-------- THE INPUT --------

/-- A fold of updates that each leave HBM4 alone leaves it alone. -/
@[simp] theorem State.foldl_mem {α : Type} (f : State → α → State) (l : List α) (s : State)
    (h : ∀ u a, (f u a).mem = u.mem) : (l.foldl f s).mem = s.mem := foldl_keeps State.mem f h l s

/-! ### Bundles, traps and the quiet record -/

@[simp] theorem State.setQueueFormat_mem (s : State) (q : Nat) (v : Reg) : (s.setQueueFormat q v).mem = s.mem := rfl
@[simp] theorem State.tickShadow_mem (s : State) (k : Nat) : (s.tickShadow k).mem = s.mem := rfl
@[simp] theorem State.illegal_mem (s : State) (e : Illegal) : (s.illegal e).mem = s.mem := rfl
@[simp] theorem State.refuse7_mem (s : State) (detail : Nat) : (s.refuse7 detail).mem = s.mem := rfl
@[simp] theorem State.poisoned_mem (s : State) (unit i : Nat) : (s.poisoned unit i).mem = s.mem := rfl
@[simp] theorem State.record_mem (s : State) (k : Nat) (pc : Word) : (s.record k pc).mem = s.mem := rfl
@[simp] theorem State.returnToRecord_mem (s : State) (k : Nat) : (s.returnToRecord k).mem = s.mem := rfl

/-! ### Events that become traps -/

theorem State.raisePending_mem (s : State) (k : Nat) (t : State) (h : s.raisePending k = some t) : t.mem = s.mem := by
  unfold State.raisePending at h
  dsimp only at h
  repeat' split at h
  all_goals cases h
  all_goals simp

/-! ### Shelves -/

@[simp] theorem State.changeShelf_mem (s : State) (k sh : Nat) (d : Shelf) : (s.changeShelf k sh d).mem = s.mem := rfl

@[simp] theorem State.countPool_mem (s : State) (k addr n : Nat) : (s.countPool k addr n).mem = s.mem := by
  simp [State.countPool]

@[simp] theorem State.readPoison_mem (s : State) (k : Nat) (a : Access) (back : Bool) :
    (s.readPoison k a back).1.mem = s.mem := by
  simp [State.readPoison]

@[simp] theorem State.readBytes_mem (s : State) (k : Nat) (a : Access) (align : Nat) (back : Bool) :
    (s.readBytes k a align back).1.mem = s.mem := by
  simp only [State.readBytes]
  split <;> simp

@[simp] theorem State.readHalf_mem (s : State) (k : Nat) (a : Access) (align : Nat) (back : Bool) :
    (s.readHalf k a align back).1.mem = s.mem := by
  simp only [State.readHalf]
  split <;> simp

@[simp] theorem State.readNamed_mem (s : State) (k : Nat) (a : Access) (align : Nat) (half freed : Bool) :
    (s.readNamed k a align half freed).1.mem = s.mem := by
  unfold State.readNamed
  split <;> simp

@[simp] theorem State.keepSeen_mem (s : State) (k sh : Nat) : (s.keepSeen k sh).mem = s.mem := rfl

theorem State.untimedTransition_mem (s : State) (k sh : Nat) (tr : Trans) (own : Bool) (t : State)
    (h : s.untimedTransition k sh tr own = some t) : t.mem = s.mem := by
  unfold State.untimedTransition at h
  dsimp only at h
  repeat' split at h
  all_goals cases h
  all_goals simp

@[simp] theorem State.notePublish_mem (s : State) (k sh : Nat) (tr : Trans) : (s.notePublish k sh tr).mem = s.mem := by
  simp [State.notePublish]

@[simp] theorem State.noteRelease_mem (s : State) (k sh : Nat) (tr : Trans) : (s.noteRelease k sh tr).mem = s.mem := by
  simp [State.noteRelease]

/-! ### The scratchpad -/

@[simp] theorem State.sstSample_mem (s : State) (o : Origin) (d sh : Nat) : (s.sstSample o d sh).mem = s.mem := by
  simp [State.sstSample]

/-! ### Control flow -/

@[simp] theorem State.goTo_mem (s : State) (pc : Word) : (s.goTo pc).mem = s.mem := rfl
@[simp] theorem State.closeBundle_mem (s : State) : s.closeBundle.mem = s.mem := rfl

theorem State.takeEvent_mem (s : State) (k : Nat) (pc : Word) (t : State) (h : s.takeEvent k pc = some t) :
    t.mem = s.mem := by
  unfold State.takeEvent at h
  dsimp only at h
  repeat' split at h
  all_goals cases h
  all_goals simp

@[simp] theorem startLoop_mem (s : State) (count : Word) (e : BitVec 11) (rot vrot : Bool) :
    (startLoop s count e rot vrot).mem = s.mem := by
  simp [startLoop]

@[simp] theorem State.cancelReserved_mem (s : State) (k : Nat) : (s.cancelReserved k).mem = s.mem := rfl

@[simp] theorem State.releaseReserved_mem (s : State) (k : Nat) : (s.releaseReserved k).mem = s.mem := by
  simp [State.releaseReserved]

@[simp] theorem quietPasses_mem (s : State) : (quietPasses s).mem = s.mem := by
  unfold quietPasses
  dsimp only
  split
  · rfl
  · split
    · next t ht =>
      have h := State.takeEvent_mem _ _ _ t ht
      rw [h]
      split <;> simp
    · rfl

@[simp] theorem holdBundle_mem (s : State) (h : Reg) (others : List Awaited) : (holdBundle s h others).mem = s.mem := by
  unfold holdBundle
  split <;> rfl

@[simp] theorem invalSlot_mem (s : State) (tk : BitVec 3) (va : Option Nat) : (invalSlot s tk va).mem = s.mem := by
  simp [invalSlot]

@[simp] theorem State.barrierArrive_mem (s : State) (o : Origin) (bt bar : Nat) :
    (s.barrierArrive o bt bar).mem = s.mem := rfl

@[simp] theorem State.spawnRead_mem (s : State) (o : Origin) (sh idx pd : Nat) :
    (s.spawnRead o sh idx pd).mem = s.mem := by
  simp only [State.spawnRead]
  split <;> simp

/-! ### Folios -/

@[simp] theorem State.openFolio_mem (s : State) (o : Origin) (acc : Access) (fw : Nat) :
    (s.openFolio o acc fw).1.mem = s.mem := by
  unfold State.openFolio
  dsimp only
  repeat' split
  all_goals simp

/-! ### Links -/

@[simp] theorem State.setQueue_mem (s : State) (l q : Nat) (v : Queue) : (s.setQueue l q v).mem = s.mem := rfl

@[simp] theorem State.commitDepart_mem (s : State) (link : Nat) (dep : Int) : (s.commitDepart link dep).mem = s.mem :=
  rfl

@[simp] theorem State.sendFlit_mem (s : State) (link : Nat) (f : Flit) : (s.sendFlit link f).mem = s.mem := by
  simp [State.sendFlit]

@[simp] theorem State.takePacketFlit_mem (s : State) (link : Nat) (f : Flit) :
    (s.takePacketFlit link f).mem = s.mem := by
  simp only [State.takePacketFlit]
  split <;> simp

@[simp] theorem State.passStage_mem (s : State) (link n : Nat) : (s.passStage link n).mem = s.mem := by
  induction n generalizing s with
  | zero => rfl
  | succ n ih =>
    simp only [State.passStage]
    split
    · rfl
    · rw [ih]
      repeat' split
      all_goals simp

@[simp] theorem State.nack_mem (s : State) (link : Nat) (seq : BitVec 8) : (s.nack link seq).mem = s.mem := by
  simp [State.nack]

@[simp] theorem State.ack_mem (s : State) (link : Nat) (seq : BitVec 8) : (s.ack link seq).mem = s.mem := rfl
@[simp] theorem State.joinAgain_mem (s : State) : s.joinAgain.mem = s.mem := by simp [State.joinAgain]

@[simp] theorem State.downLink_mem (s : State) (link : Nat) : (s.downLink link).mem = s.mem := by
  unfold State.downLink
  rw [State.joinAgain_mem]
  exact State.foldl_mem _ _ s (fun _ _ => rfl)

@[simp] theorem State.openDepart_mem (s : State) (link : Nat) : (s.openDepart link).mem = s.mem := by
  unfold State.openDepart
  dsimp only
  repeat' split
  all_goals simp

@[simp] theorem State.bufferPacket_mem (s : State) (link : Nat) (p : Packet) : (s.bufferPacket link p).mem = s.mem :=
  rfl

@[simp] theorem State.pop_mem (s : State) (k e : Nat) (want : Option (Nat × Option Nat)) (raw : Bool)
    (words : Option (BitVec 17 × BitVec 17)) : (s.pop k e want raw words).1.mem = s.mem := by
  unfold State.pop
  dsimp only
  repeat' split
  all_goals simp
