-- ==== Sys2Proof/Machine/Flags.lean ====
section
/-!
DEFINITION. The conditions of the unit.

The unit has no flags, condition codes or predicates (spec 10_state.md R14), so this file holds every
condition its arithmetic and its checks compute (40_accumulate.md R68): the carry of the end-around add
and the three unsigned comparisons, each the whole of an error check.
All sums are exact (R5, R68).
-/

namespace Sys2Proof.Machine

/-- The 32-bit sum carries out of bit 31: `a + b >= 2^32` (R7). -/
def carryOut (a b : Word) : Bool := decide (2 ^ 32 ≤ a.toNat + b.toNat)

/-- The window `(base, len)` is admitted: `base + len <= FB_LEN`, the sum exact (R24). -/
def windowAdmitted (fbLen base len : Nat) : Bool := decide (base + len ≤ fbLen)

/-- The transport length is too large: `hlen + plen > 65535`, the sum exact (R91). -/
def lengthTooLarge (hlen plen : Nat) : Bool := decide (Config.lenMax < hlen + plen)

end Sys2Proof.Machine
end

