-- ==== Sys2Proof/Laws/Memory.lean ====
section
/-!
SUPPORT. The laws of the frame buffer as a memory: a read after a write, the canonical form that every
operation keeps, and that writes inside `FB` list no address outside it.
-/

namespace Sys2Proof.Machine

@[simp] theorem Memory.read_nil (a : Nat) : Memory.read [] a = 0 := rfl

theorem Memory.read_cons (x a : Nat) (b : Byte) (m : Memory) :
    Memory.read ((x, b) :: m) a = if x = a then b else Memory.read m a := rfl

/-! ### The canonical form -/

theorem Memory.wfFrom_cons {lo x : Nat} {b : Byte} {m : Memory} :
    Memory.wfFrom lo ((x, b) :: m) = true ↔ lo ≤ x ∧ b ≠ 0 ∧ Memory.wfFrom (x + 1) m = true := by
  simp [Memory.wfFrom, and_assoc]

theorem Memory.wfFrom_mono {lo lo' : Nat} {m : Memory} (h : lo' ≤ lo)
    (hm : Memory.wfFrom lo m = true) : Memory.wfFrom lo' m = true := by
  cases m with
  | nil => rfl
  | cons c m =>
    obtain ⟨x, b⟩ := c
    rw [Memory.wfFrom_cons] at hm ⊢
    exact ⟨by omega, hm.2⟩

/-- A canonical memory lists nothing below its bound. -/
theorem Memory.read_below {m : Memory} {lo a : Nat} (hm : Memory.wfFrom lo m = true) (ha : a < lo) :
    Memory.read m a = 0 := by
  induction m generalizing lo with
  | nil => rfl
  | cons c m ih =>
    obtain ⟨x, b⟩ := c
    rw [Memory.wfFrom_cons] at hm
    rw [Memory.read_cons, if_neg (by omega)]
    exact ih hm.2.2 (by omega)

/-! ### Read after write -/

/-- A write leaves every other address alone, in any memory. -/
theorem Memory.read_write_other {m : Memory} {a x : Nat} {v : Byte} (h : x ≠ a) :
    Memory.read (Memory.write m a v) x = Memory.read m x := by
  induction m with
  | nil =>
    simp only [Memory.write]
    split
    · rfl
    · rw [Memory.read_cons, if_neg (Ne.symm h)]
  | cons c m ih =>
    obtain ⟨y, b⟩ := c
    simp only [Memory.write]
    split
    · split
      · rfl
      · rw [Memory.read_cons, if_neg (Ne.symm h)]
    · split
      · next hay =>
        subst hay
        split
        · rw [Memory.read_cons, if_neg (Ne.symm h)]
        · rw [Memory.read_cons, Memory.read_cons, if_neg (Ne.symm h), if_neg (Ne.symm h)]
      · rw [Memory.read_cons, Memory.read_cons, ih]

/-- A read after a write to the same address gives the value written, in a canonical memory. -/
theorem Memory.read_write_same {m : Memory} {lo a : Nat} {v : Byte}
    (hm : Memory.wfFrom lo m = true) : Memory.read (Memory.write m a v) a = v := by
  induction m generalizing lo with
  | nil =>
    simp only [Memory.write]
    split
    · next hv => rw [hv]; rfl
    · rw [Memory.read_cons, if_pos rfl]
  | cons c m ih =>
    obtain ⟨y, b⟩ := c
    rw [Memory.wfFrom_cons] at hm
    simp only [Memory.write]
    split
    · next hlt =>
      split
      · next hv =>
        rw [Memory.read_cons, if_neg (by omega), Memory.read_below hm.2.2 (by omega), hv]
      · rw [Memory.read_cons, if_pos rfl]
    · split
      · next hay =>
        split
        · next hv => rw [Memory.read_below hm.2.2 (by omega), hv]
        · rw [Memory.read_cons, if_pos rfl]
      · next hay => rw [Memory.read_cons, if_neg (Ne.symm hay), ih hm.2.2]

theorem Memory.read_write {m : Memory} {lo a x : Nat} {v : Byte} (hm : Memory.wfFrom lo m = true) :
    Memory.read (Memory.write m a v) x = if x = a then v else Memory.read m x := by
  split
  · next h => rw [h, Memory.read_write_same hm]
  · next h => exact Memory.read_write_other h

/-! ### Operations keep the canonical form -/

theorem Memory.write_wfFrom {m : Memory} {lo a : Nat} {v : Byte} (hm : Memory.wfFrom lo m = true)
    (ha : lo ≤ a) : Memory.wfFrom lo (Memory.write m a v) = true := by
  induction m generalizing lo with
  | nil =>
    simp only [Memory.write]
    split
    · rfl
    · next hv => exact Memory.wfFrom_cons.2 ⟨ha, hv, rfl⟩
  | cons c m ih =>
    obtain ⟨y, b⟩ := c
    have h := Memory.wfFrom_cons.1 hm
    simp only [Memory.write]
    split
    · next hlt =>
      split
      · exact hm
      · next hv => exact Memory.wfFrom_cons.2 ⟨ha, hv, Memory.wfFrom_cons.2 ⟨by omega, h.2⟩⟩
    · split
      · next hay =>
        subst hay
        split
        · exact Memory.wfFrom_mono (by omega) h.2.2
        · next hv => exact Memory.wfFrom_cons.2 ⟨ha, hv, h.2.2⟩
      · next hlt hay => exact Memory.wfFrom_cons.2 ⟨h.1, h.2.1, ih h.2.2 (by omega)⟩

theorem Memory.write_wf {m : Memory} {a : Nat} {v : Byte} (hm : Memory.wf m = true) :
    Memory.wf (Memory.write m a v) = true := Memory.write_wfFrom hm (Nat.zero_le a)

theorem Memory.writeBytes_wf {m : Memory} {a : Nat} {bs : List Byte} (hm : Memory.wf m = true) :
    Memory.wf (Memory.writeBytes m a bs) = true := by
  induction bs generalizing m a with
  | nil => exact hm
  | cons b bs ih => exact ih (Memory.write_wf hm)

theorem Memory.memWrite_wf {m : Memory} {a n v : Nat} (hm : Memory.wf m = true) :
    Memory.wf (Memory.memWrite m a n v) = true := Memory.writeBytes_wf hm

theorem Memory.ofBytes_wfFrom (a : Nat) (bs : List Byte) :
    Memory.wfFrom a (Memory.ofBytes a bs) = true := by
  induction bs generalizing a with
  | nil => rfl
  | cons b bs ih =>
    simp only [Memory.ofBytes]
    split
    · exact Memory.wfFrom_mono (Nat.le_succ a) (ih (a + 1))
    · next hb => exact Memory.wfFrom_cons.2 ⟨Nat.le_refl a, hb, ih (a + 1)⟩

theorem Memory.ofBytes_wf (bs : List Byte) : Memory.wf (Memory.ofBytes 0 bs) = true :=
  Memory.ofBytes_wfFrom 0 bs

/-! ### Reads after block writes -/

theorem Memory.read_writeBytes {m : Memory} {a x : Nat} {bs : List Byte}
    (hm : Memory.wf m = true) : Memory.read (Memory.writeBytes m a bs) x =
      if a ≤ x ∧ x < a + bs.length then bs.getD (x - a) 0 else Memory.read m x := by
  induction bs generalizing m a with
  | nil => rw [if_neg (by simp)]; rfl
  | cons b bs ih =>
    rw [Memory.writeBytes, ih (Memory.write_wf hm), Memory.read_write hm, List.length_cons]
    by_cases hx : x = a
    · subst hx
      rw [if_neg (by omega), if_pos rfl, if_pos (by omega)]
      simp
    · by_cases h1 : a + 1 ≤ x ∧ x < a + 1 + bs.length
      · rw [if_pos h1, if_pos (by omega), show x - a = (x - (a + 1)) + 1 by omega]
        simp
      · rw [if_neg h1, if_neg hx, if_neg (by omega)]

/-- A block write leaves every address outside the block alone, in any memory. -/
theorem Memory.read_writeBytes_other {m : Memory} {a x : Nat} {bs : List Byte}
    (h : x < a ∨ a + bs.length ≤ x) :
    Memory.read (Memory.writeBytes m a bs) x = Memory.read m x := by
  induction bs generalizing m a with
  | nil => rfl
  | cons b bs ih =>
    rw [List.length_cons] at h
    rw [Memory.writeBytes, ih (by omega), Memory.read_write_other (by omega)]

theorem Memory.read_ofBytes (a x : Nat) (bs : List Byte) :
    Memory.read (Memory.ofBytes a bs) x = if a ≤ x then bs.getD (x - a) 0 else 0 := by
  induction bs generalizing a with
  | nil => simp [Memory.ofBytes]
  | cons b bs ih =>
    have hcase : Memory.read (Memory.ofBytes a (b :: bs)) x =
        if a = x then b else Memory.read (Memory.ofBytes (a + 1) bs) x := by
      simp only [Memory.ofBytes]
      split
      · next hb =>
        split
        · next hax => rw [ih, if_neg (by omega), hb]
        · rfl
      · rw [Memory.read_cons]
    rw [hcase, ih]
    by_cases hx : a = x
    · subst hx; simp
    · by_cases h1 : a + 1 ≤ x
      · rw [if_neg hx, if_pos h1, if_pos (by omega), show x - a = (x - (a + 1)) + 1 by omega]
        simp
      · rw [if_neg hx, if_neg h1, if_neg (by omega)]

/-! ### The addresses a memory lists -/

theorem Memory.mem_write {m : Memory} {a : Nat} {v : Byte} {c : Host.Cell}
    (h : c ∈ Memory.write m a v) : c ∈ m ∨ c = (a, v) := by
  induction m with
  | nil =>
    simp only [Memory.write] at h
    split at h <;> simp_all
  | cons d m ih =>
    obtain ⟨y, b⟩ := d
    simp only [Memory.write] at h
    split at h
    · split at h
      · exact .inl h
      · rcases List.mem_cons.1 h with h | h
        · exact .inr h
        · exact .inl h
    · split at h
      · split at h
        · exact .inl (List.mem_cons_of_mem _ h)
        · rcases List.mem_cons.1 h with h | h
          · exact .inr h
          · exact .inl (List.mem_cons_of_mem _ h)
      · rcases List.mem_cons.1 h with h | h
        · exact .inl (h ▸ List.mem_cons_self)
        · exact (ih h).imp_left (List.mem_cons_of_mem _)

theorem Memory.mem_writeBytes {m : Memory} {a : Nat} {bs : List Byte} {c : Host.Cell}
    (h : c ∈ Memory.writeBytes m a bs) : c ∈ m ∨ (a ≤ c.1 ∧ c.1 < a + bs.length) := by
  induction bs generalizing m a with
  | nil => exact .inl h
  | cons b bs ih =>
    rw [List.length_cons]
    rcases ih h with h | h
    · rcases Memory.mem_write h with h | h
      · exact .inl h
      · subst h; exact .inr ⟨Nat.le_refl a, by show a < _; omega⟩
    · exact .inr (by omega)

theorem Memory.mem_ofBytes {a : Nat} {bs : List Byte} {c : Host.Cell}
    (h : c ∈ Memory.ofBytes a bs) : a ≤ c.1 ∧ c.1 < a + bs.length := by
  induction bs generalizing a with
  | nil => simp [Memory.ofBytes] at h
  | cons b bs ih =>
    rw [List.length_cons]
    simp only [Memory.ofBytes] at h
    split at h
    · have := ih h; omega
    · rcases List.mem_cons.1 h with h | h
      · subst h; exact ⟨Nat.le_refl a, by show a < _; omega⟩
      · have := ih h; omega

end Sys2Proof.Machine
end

--------

▸ WHAT TO PRODUCE: Find the lines in the records that contain the word "decide", then copy every one of them.

▸ RESULT OF THE EXERCISE:
def carryOut (a b : Word) : Bool := decide (2 ^ 32 ≤ a.toNat + b.toNat)
def windowAdmitted (fbLen base len : Nat) : Bool := decide (base + len ≤ fbLen)
def lengthTooLarge (hlen plen : Nat) : Bool := decide (Config.lenMax < hlen + plen)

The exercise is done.